In a career spanning more than seventy years, Ray Bradbury, who died on June 5, 2011 at the age of 91, inspired generations of readers to dream, think, and create. A prolific author of hundreds of short stories and close to fifty books, as well as numerous poems, essays, operas, plays, teleplays, and screenplays, Bradbury was one of the most celebrated writers of our time. His groundbreaking works include Fahrenheit 451, The Martian Chronicles, The Illustrated Man, Dandelion Wine, and Something Wicked This Way Comes. He wrote the screen play for John Huston's classic film adaptation of Moby Dick, and was nominated for an Academy Award. He adapted sixty-five of his stories for television's The Ray Bradbury Theater, and won an Emmy for his teleplay of The Halloween Tree. He was the recipient of the 2000 National Book Foundation Medal for Distinguished Contribution to American Letters, the 2004 National Medal of Arts, and the 2007 Pulitzer Prize Special Citation, among many honors.

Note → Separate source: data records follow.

-- ==== Sys2Proof/Machine/Step.lean ====
section
/-! DEFINITION. One step: the fetch-decode-execute cycle (spec/40_step_cycle.md R110). -/

namespace Sys2Proof.Machine

/-- One step under any opcode map and any value of the don't-care latches. A terminal state has no step and reports its
outcome again (R118); a fetch or decode that raises sets the fault latch and changes nothing else (R111, R114); else the
decoded instruction is executed. -/
def stepWith (c : OpcodeMap) (dontCare : Nat → Byte) (s : State) : Host.Outcome State Fault Refusal :=
  match s.stopReport with
  | some r => r
  | none =>
    match s.fetchDecode c dontCare with
    | .error k => raise k s
    | .ok i => exec i s

/-- One step of the machine, with the default opcode map (spec/30_encoding.md R88, log 1). -/
def step (s : State) : Host.Outcome State Fault Refusal :=
  stepWith defaultOpcodes Config.dontCare s

/-- `s` with an opcode-table word, and zeros above it up to the longest instruction, stored where the next step
fetches: at pc, pc + 1 and pc + 2, as far as these lie in memory. It stands for a load from outside (log 20). -/
def State.withFetchWord (s : State) (nbits w : Nat) : State :=
  { s with mem := s.mem.placeBytes s.pc.toNat [tableByte nbits w 0, tableByte nbits w 1, tableByte nbits w 2] }

end Sys2Proof.Machine
end

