/-- A sequential instruction that ends exactly at 255, with register operands 0 to 7 and, for PUSH and POP, an SP that
can move, completes and leaves pc at 256, and the following step raises OutOfBounds at fetch. A conditional jump that is
not taken is sequential too. -/
def Obligations.InstructionEndingAt255ThenFetchFaults : Prop :=
  ∀ (c : OpcodeMap) (d : Nat → Byte) (s : State) (i : Instr), s.terminal = false →
    s.fetchDecode c d = .ok i → i.wellFormed = true → s.stackLeavesMemory i.mnemonic (s.byteAt 1) = false →
    s.pc.toNat + i.mnemonic.length = 256 →
    (i.mnemonic ∈ [.ldi, .prn, .mul, .add, .push, .pop, .cmp] ∨
      (i.mnemonic = .jeq ∧ s.fl.getLsbD 0 = false) ∨ (i.mnemonic = .jne ∧ s.fl.getLsbD 0 = true)) →
    ∃ t, stepWith c d s = .next t ∧ t.fault = none ∧ t.pc.toNat = 256 ∧
      stepWith c d t = .next { t with fault := some .outOfBounds }

/-- A run ends successfully exactly by an HLT fetched from memory and executed, and in failure exactly when the fault
latch is set. -/
def Obligations.RunEndsSuccessfullyExactlyByHlt : Prop :=
  ∀ (c : OpcodeMap) (d : Nat → Byte) (s t : State), s.terminal = false → stepWith c d s = .next t →
    (t.succeeded = true ↔ t.halted = true ∧ t.fault = none) ∧
    (t.succeeded = true ↔ s.pc.toNat ≤ 255 ∧ s.mem.read s.pc.toNat = some (c.byte .hlt)) ∧
    (t.terminal = true ∧ t.succeeded = false ↔ ∃ k, t.fault = some k)

/-! ### HLT, LDI, PRN -/

/-- HLT: its encoding, its fault, and its effect with all it leaves unchanged. That pc moves to pc + 1 is the spec's
decision D7 (log 7). -/
def Obligations.HltHaltsAndAdvancesByOne : Prop :=
  (∀ c : OpcodeMap, encode c .hlt = [c.byte .hlt]) ∧
  (∀ s : State, 255 < s.pc.toNat → Raises .outOfBounds .hlt s) ∧
  (∀ s : State, s.pc.toNat ≤ 255 → ∃ t, exec .hlt s = .next t ∧
    t.halted = true ∧ t.pc.toNat = s.pc.toNat + 1 ∧
    SameRegsExcept [] s t ∧ t.fl = s.fl ∧ SameMemory s t ∧ t.fault = s.fault ∧ t.out = s.out)

/-- LDI: its encoding, its faults, and its effect with all it leaves unchanged, for every destination, SP included. -/
def Obligations.LdiLoadsTheImmediate : Prop :=
  (∀ (c : OpcodeMap) (a b : Byte), encode c (.ldi a b) = [c.byte .ldi, a, b]) ∧
  (∀ (a b : Byte) (s : State), 253 < s.pc.toNat ∨ 7 < a.toNat → Raises .outOfBounds (.ldi a b) s) ∧
  (∀ (a b : Byte) (i : Fin 8) (s : State), s.pc.toNat ≤ 253 → a.toNat = i.val → ∃ t, exec (.ldi a b) s = .next t ∧
    t.reg i = b ∧ t.pc.toNat = s.pc.toNat + 3 ∧
    SameRegsExcept [i] s t ∧ t.fl = s.fl ∧ SameMemory s t ∧ SameLatches s t ∧ t.out = s.out)

/-- PRN: its encoding, its faults, and its effect with all it leaves unchanged. The log as a sequence of bytes is the
spec's decision D14 (log 14). -/
def Obligations.PrnAppendsTheRegister : Prop :=
  (∀ (c : OpcodeMap) (a : Byte), encode c (.prn a) = [c.byte .prn, a]) ∧
  (∀ (a : Byte) (s : State), 254 < s.pc.toNat ∨ 7 < a.toNat → Raises .outOfBounds (.prn a) s) ∧
  (∀ (a : Byte) (i : Fin 8) (s : State), s.pc.toNat ≤ 254 → a.toNat = i.val → ∃ t, exec (.prn a) s = .next t ∧
    t.out = s.out ++ [s.reg i] ∧ t.pc.toNat = s.pc.toNat + 2 ∧
    SameRegsExcept [] s t ∧ t.fl = s.fl ∧ SameMemory s t ∧ SameLatches s t)

/-! ### MUL, ADD, CMP -/

/-- MUL: its encoding, its faults, and its effect with all it leaves unchanged, for every pair of registers, the same
one twice included. -/
def Obligations.MulStoresTheProductMod256 : Prop :=
  (∀ (c : OpcodeMap) (a b : Byte), encode c (.mul a b) = [c.byte .mul, a, b]) ∧
  (∀ (a b : Byte) (s : State), 253 < s.pc.toNat ∨ 7 < a.toNat ∨ 7 < b.toNat → Raises .outOfBounds (.mul a b) s) ∧
  (∀ (a b : Byte) (i j : Fin 8) (s : State), s.pc.toNat ≤ 253 → a.toNat = i.val → b.toNat = j.val →
    ∃ t, exec (.mul a b) s = .next t ∧
      (t.reg i).toNat = (s.reg i).toNat * (s.reg j).toNat % 256 ∧ t.pc.toNat = s.pc.toNat + 3 ∧
      SameRegsExcept [i] s t ∧ t.fl = s.fl ∧ SameMemory s t ∧ SameLatches s t ∧ t.out = s.out)

/-- ADD: its encoding, its faults, and its effect with all it leaves unchanged, for every pair of registers, the same
one twice included. -/
def Obligations.AddStoresTheSumMod256 : Prop :=
  (∀ (c : OpcodeMap) (a b : Byte), encode c (.add a b) = [c.byte .add, a, b]) ∧
  (∀ (a b : Byte) (s : State), 253 < s.pc.toNat ∨ 7 < a.toNat ∨ 7 < b.toNat → Raises .outOfBounds (.add a b) s) ∧
  (∀ (a b : Byte) (i j : Fin 8) (s : State), s.pc.toNat ≤ 253 → a.toNat = i.val → b.toNat = j.val →
    ∃ t, exec (.add a b) s = .next t ∧
      (t.reg i).toNat = ((s.reg i).toNat + (s.reg j).toNat) % 256 ∧ t.pc.toNat = s.pc.toNat + 3 ∧
      SameRegsExcept [i] s t ∧ t.fl = s.fl ∧ SameMemory s t ∧ SameLatches s t ∧ t.out = s.out)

Throughout his life, Bradbury liked to recount the story of meeting a carnival magician, Mr. Electrico, in 1932. At the end of his performance Electrico reached out to the twelve-year-old Bradbury, touched the boy with his sword, and commanded, "Live forever!" Bradbury later said, "I decided that was the greatest idea I had ever heard. I started writing every day. I never stopped."